Rundell Winchester

Personal information
- Full name: Rundell Renold Winchester
- Date of birth: 16 December 1993 (age 32)
- Place of birth: Plymouth, Trinidad and Tobago
- Height: 6 ft 2 in (1.88 m)
- Position: Forward

Team information
- Current team: Adhyaksa Bekasi
- Number: 9

Youth career
- 2005–2010: Goodwood High School

Senior career*
- Years: Team / Apps / (Gls)
- 2011–2012: Stokely Vale / 8 / (9)
- 2012–2014: Central / 18 / (9)
- 2014: Visé / 4 / (3)
- 2014–2016: Central / 34 / (19)
- 2015–2016: → Portland Timbers 2 (loan) / 22 / (3)
- 2016: PS Kemi / 6 / (0)
- 2016: AC Kajaani / 5 / (4)
- 2017: Central /  / (1)
- 2017–2018: Ma Pau Stars /  / (10)
- 2018–2019: Platense / 42 / (12)
- 2019–2020: Gudja United / 19 / (5)
- 2020–2021: Hibernians / 11 / (2)
- 2021: Marsaxlokk / 5 / (2)
- 2021–2023: Żabbar St. Patrick
- 2023–2024: Al-Rayyan
- 2024: Tarxien Rainbows / 10 / (6)
- 2024–2025: Lija Athletic / 17 / (5)
- 2025–2026: Khaleej Sirte / 9 / (0)
- 2026–: Adhyaksa Bekasi / 2 / (0)

International career^{‡}
- 2013–: Trinidad and Tobago / 6 / (0)

= Rundell Winchester =

Trinidadian footballer

Rundell Renold Winchester (born 16 December 1993) is a Trinidadian professional footballer who plays as a forward for Championship club Adhyaksa Bekasi.

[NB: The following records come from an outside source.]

/-- A slot: kind, flags, parameter set and runtime state (R36, R47). -/
structure Slot where
  kind : Kind
  defBypass : Bool := false
  spill : Bool := false
  trail : Bool := false
  params : List Int := []
  /-- Running parameter values, by index. -/
  run : List Int := []
  voice : Voice := {}
  dip : Ramp := Ramp.at 8192
  dipPhase : DipPhase := .none
  changes : List SlotChange := []
  engage : Ramp := Ramp.at 8192
  bypass : Bypass := .engaged
  /-- The hold count of a TRAILING slot (R50). -/
  hold : Nat := 0
  /-- The wet gain of a TRAILING slot is falling, its hold having run out (R50). -/
  falling : Bool := false
  /-- A change of mix has arrived while the slot was TRAILING or BYPASSED, and the engage is to take it up (R50). -/
  mixStored : Bool := false
  thru : Bool := false
  /-- The histories of the filter set's sections; a section with no entry has histories 0 (R27). -/
  hist : List Hist := []
  gateOpen : Bool := true
  quiet : Nat := 0
  lfo : Phase := 0
  /-- The slot has been detached and this is its stub (R72). -/
  stub : Bool := false
deriving DecidableEq, Repr

/-- The states of a chain buffer (R47). -/
inductive BufState where
  | empty | loading | ready | active | outgoing
deriving DecidableEq, Repr

/-- A chain record (R47). Its cost is computed from the slots (R59). -/
structure Chain where
  preset : Nat := 0
  gen : Nat := 0
  name : List Byte := []
  input : InputSel := .lane1
  fadeLen : Nat := 0
  tempo : Option Nat := none
  quantize : Bool := false
  relays : Option RelaySet := none
  slots : List Slot := []
  scenes : List Scene := [{}]
  scene : Nat := 0
  edited : Bool := false
  fade : Ramp := Ramp.at 0
deriving DecidableEq, Repr

/-- A chain buffer. `saving` holds while a SAVE whose image was taken from this buffer is being written and the buffer
has not entered EMPTY since; `editedSince` while an edit has reached it since that image was taken (R54, R163). -/
structure Buffer where
  state : BufState := .empty
  chain : Chain := {}
  saving : Bool := false
  editedSince : Bool := false
deriving DecidableEq, Repr

/-- The coefficients of a biquad section (R26). -/
structure Biquad where
  b0 : Int
  b1 : Int
  b2 : Int
  a1 : Int
  a2 : Int
deriving DecidableEq, Repr

/-- A curve: current contents, incoming contents (absent contents may wait too), the samples left of a table change
that has started (R46), and the load record (R45); a staging entry that nothing has written is 0 (DESIGN CHOICE, log 49). -/
structure Curve where
  current : Option (List Int) := none
  incoming : Option (Option (List Int)) := none
  left : Option Nat := none
  staging : Mem Int := []
  written : List Nat := []
deriving DecidableEq, Repr

/-- A filter set: current contents, incoming contents and the samples left of a table change (R45, R46). -/
structure FilterSet where
  current : Option (List Biquad) := none
  incoming : Option (Option (List Biquad)) := none
  left : Option Nat := none
deriving DecidableEq, Repr

/-- The source of a controller map entry (R55). -/
inductive MapSource where
  | p0 | p1 | cc (n : Nat)
deriving DecidableEq, Repr

/-- A controller map entry (R55). -/
structure MapEntry where
  source : MapSource
  kind : Kind
  occ : Nat
  param : Nat
  min : Int
  max : Int
deriving DecidableEq, Repr

/-- The output bus mute set (R58). -/
structure MuteSet where
  tune : Bool := false
  bypass : Bool := false
  start : Bool := false
  clock : Bool := false
deriving DecidableEq, Repr

/-- The phase of a tail record (R69). -/
inductive TailPhase where
  | ringing | decay
deriving DecidableEq, Repr

/-- A tail record (R69); its age is its place in the tail set. `expired` says that a sample was processed with hold
count 0 (R73); `counted` that a budget release counts it (R76); `source` is the stub it was detached from, while that
stub's buffer is not EMPTY (R73). -/
structure Tail where
  index : Nat
  preset : Nat
  kind : Kind
  voice : Voice
  hold : Nat
  phase : TailPhase
  expired : Bool := false
  marked : Bool := false
  counted : Bool := false
  source : Option (BufId × Nat) := none
deriving DecidableEq, Repr

/-- A remnant (R74): its fade gain is the `wet` ramp of its voice, and its phase is CUT. -/
structure Remnant where
  kind : Kind
  voice : Voice
  counted : Bool := false
deriving DecidableEq, Repr

/-- The Tone Engine and its tail set (chapters 3 and 4). Unlisted curves and filter sets are absent, unlisted map
entries NONE, unlisted source values ABSENT (`sources` holds CC n at n, P0 at 120 and P1 at 121), unlisted remnant
places empty. -/
structure Tne where
  bufA : Buffer := {}
  bufB : Buffer := {}
  curves : Mem Curve := []
  filters : Mem FilterSet := []
  ctrlMap : Mem (Option MapEntry) := []
  sources : Mem (Option Nat) := []
  mute : MuteSet := { start := true }
  muteRamp : Ramp := Ramp.at 0
  /-- A bus-muted notice is owed to the Accessory Driver (R58). -/
  busNotice : Bool := false
  /-- Sample periods of the current block, 0..31 (R35). -/
  blockPos : Nat := 0
  /-- The boundary that ended the block before has not been taken yet. -/
  boundaryDue : Bool := false
  /-- A saturation in the ACTIVE chain changed a value in this block (R20). -/
  blockClip : Bool := false
  /-- The load of the current block (R59). -/
  load : Nat := 0
  tails : List Tail := []
  remnants : Mem (Option Remnant) := []
  /-- A budget release is waiting for its completion (R76). -/
  release : Bool := false
deriving DecidableEq, Repr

Winchester began his football career in 2011, at the age of 17, with semi-professional club Stokely Vale in his native Trinidad and Tobago. After two seasons in the National Super League and an impressive series of performances in the 2012 Classic and FA Trophy competitions, he made a transfer to Central of the TT Pro League in December 2012. Winchester later moved to Visé of the Belgian Third Division prior to the 2014–15 season.

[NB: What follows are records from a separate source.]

/-- Restart a slot's dry and wet ramps toward its running mix (R33). -/
def moveMix (len : Nat) (sl : Slot) : Slot :=
  { sl with voice := { sl.voice with
      dry := sl.voice.dry.restart (dryGain (runMix sl)) len
      wet := sl.voice.wet.restart (wetGain (runMix sl)) len } }

/-- Restart ramp `a` of a slot. -/
def moveA (target : Int) (len : Nat) (sl : Slot) : Slot :=
  { sl with voice := { sl.voice with a := sl.voice.a.restart target len } }

/-- Restart ramp `b` of a slot. -/
def moveB (target : Int) (len : Nat) (sl : Slot) : Slot :=
  { sl with voice := { sl.voice with b := sl.voice.b.restart target len } }

/-- Write a running value. -/
def setRun (i : Nat) (v : Int) (sl : Slot) : Slot := { sl with run := sl.run.set i v }

/-- A change of a C-class parameter: its running value, and the restart of its ramp over `len`; a delay time always
over 512 and only with sync 0, and a mix only while ENGAGED, else it is stored for the engage to take up (R30, R33, R41,
R50, R52). `granted` is the region's granted length. -/
def moveParam (beat granted : Nat) (i : Nat) (v : Int) (len : Nat) (sl : Slot) : Slot :=
  let sl := setRun i v sl
  match sl.kind, i with
  | .trim, _ => moveA (v * 32) len sl
  | .gate, _ => moveA v len sl
  | .drive, 0 => moveA (v * 32) len sl
  | .drive, _ => moveB (v * 32) len sl
  | .amp, 0 => moveA (v * 32) len sl
  | .amp, _ => moveB (v * 32) len sl
  | .cab, _ => moveB (v * 32) len sl
  | .eq, _ => moveB (v * 32) len sl
  | .level, _ => moveB (v * 32) len sl
  | .loop, 0 => moveA (v * 32) len sl
  | .loop, _ => moveB (v * 32) len sl
  | .mod, 0 => moveA v len sl
  | .mod, 1 => moveB v len sl
  | .delay, 0 => if sl.run.getD 1 0 = 0 then moveA (delayTarget beat granted sl.run) 512 sl else sl
  | .delay, 3 => moveB (v * 8) len sl
  | .reverb, 0 => moveB (4096 + v * 4) len sl
  | _, _ => if sl.bypass = .engaged then moveMix len sl else { sl with mixStored := true }

/-- The value pending for a D-class parameter on the slot's list, or its running value (R44). -/
def pendingValue (sl : Slot) (i : Nat) : Int :=
  sl.changes.foldl (fun x c => match c with | .param j v => if j = i then v else x | .table _ => x) (sl.run.getD i 0)

/-- A discrete change joins the pending list, unless it leaves the parameter as it stands (R44). -/
def putChange (i : Nat) (v : Int) (sl : Slot) : Slot :=
  if pendingValue sl i = v then sl else { sl with changes := sl.changes ++ [.param i v] }

/-- A parameter change by class: a ramp over `len`, a discrete change, or a direct write (R36, R51, R52). -/
def changeParam (beat granted : Nat) (i : Nat) (v : Int) (len : Nat) (sl : Slot) : Slot :=
  match sl.kind.cls i with
  | some .continuous => moveParam beat granted i v len sl
  | some .discrete => putChange i v sl
  | some .setting => setRun i v sl
  | none => sl

/-! ## Bypass and engage (R50) -/

/-- A request to bypass the slot. A wet or engage ramp that still moves as the slot becomes TRAILING runs on to its target
(DESIGN CHOICE, log 69). -/
def bypassSlot (sl : Slot) : Slot :=
  match sl.bypass with
  | .engaged =>
    if sl.trail && sl.kind.spills then
      { sl with
        bypass := .trailing
        hold := holdSamples sl
        falling := false
        voice := { sl.voice with input := sl.voice.input.restart 0 256, dry := sl.voice.dry.restart unity 256 } }
    else { sl with bypass := .bypassed, engage := sl.engage.restart 0 256 }
  | .bypassed => sl
  | .trailing => sl

/-- A request to engage the slot (R50). From BYPASSED the engage ramp alone is restarted, and the mix gains only to take up a
mix that arrived meanwhile, over the engage's 256 samples (DEDUCED, log 23). -/
def engageSlot (sl : Slot) : Slot :=
  match sl.bypass with
  | .engaged => sl
  | .bypassed =>
    let sl' := { sl with bypass := .engaged, engage := sl.engage.restart unity 256, mixStored := false }
    if sl.mixStored then moveMix 256 sl' else sl'
  | .trailing =>
    moveMix 256
      { sl with
        bypass := .engaged
        hold := 0
        falling := false
        mixStored := false
        voice := { sl.voice with input := sl.voice.input.restart unity 256 } }

/-- Bypass (`true`) or engage (`false`) the slot. -/
def setBypass (bypassed : Bool) (sl : Slot) : Slot := if bypassed then bypassSlot sl else engageSlot sl

/-- The state an ON, OFF or TOGGLE asks for: bypassed or not (R53). -/
def bypassAsked (op : OnOff) (sl : Slot) : Bool :=
  match op with
  | .on => true
  | .off => false
  | .toggle => decide (sl.bypass = .engaged)

/-! ## Scenes and the controller map -/

/-- The scene value of a parameter: the last override of the scene for it, else the parameter set's value; in range
(R48). -/
def sceneValue (sc : Scene) (slot i : Nat) (sl : Slot) : Int :=
  match findLast (fun o : Override => o.slot == slot && o.param == i) sc.overrides with
  | some o => sl.kind.clamp i o.value
  | none => sl.kind.clamp i (sl.params.getD i 0)

/-- Is the slot bypassed in the scene (R49)? -/
def sceneBypassed (sc : Scene) (slot : Nat) (sl : Slot) : Bool := xor sl.defBypass (sc.bypass.getLsbD slot)

/-- The place of the n-th slot of a kind in chain order, n from 1 (R53, R56). -/
def nthOfKind (k : Kind) : Nat → Nat → List Slot → Option Nat
  | _, _, [] => none
  | n, i, sl :: t =>
    if sl.kind = k then (if n = 1 then some i else nthOfKind k (n - 1) (i + 1) t) else nthOfKind k n (i + 1) t

/-- Where a source value stands: CC n at n, P0 at 120, P1 at 121. -/
def MapSource.key : MapSource → Nat
  | .cc n => n
  | .p0 => 120
  | .p1 => 121

/-- The value a source value gives an entry's target (R56). -/
def MapEntry.value (e : MapEntry) (v : Nat) : Int := e.kind.clamp e.param (e.min + (e.max - e.min) * v / 1023)

/-- The entries whose source has a value, with that value, in index order (R56, R57). -/
def liveEntries (t : Tne) : List (MapEntry × Nat) :=
  (List.range 8).filterMap (fun i =>
    match Mem.get none t.ctrlMap i with
    | none => none
    | some e => (Mem.get none t.sources e.source.key).map (fun v => (e, v)))

/-- Does an entry resolve to a slot's parameter in a chain (R57)? -/
def MapEntry.hits (e : MapEntry) (slots : List Slot) (slot i : Nat) : Bool :=
  e.param == i && nthOfKind e.kind e.occ 0 slots == some slot

/-- The value the controller map gives a parameter, if it is held by the map (R57). -/
def mapHolds (t : Tne) (slots : List Slot) (slot i : Nat) : Option Int :=
  (findLast (fun e : MapEntry × Nat => e.1.hits slots slot i) (liveEntries t)).map (fun e => e.1.value e.2)

/-- Apply an entry to a chain's slots with a ramp length: the target's ramp is restarted toward the entry's value (R56). -/
def applyEntry (m : Lma) (beat len : Nat) (e : MapEntry) (v : Nat) (slots : List Slot) : List Slot :=
  match nthOfKind e.kind e.occ 0 slots with
  | none => slots
  | some k => modAt slots k (fun sl => moveParam beat (regionLen m sl.voice.region) e.param (e.value v) len sl)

In international football, Winchester made his Trinidad and Tobago debut in October 2013, at the age of 19.

==Club career==
=== Early career ===
Winchester began his football career in 2011, at the age of 17, for semi-professional club Stokely Vale on the sister-isle of Tobago. In his first season, Winchester was positioned as a winger and scored one league goal. However, his best performances occurred during the TOYOTA Classic in November 2011 where he scored two goals in as many matches to lead his club to the quarterfinals. Winchester started the following season for Stokely Vale as a striker and immediately scored two goals in his first three matches. However, Rundell did not score again until 5 August 2012 when he recorded the lone goal in a win over Joe Public. In October, Winchester rediscovered his goal-scoring form after recording goals in three consecutive league matches, respectively, against Siparia Spurs, 1.FC Santa Rosa, and Club Sando. He scored a further brace in his next match to bring his league total to eight goals.

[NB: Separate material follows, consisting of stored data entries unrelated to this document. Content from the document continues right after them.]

/-- Reclaim starts when R169's conditions hold. That it starts on a victim with no live record when the generations are exhausted, as R169's
count has it where R157 says that it does not start, is the model's choice. DESIGN CHOICE, unsafe (log 87). -/
def tryReclaim (s : State) : State :=
  let p := s.pst
  if !p.scanning && p.reclaim.isNone && queueYields p && decide (erasedCount p ≤ 2) then
    match pickVictim p with
    | none => s
    | some v =>
      if p.nextGen + (liveOf p v).length ≤ 16777215 then
        withPst (fun p => { modSector v (fun e => { e with state := .reclaim }) p with reclaim := some { victim := v } }) s
      else s
  else s

/-- The head of the queue is answered and leaves it. -/
def answerHead (code : Code) (notes : Byte) (data : ReplyData) (s : State) : State :=
  match s.pst.queue with
  | [] => s
  | r :: rest => answer r.dest code notes data (withPst (fun p => { p with queue := rest, job := none }) s)

/-- A moment at which R169 tests its conditions: reclaim may start, and a request held back while none runs is refused
STORE_FULL (R162). -/
def reclaimMoment (s : State) : State :=
  let s := tryReclaim s
  if ((s.pst.queue.head?).map StoreReq.held) = some true ∧ s.pst.reclaim.isNone then
    tryReclaim (answerHead .storeFull 0 .none s)
  else s

/-- A request is answered and leaves the queue. -/
def leaveQueue (code : Code) (notes : Byte) (data : ReplyData) (s : State) : State :=
  reclaimMoment (answerHead code notes data s)

/-! ## Program steps (R162, R168) -/

/-- Where a step programs, and what. -/
def Writer.bytes (w : Writer) : Nat × List Byte :=
  let base := flashAddr w.sector w.off
  match w.step with
  | .header => (base, headerBytes w.key w.gen (recordLen w.body) ++ List.replicate 8 0xFF)
  | .body done => (base + 16 + done, (w.body.drop done).take 256)
  | .valid => (base, [0xFC])
  | .supersede old => (flashAddr old.sector old.off, [0xF8])
  | .kill => (base, [0xF8])

/-- Start a program step. -/
def startProgram (at_ : Nat × List Byte) (s : State) : State := withPst (fun p => { p with op := some (.program at_.1 at_.2) }) s

/-- A record's length moves from its sector's live bytes to its dead bytes. -/
def kill (d : DirEntry) (p : Pst) : Pst := modSector d.sector (fun e => { e with live := e.live - d.len, dead := e.dead + d.len }) p

/-- A program failure is counted and reported (R168). -/
def storeFault (sec off : Nat) (step : WriteStep) (s : State) : State := post (.storeFault sec off step) (countEvent ctrStore s)

/-- Place a record: in the OPEN sector where it fits, else in the lowest-numbered ERASED sector, which becomes OPEN (R162
step 1). -/
def place (len : Nat) (p : Pst) : Pst × Option (Nat × Nat) :=
  let fresh := fun p : Pst =>
    match lowestErased p with
    | none => (p, none)
    | some k => (modSector k (fun e => { e with state := .opened }) p, some (k, 0))
  match openSector p with
  | some (k, e) => if e.next + len ≤ 4096 then (p, some (k, e.next)) else fresh (modSector k makeFull p)
  | none => fresh p

/-- A record write placed and ready for its header step; `none` where no sector is left. -/
def newWriter (key : Nat) (body : List Byte) (s : State) : State × Option Writer :=
  let r := place (recordLen body) s.pst
  (withPst (fun _ => r.1) s, r.2.map (fun at_ => ⟨key, body, at_.1, at_.2, s.pst.nextGen, .header⟩))

/-- The step after a body step that leaves `done` bytes programmed. -/
def Writer.afterBody (w : Writer) (done : Nat) : WriteStep := if done < w.body.length then .body done else .valid

/-- What a completed step of a record write leads to. -/
inductive WriteNext where
  | more (w : Writer) | written | failed
deriving DecidableEq, Repr

/-- A new record of key `w.key` becomes VALID: the directory moves to it and its sector's live bytes grow; for GLOBALS its
lock takes effect (R162 step 4). -/
def recordValid (w : Writer) (p : Pst) : Pst :=
  let p := modSector w.sector (fun e => { e with live := e.live + recordLen w.body })
    { p with dir := Mem.set none p.dir w.key (some ⟨w.sector, w.off, w.gen, recordLen w.body⟩) }
  if w.key = keyGlobals then
    let g := (parseGlobals w.body).1
    { p with lock := g.lock, settingsLock := g.settingsLock }
  else p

In November 2012, Winchester gained notoriety around the TT Pro League after scoring three goals to eliminate both Police and Caledonia AIA in consecutive rounds during the TOYOTA Classic. In December, he continued his giant-killing in the FA Trophy after leading Stokely Vale to the quarterfinals with victories over Pro League clubs St. Ann's Rangers and Defence Force; having scored a goal in each match. In his two seasons with Stokely Vale, Winchester recorded nine league goals and 16 goals in all competitions.

=== Central FC ===
On 20 December 2012, one day after leading Stokely Vale to a win over TT Pro League leaders Defence Force, Winchester completed a move to Central FC on a free transfer. The following night, he scored a 57th-minute goal in his professional debut for the Sharks in a loss to Caledonia AIA. However, after the arrival of Antiguan Peter Byers the next month, playing time was sparse for the remainder of the season. However, in a rare start on 6 May 2013, he provided a brace in a win over Caledonia AIA. Winchester finished his first season with Central FC with a goal in the semifinals of the Digicel Pro Bowl against North East Stars.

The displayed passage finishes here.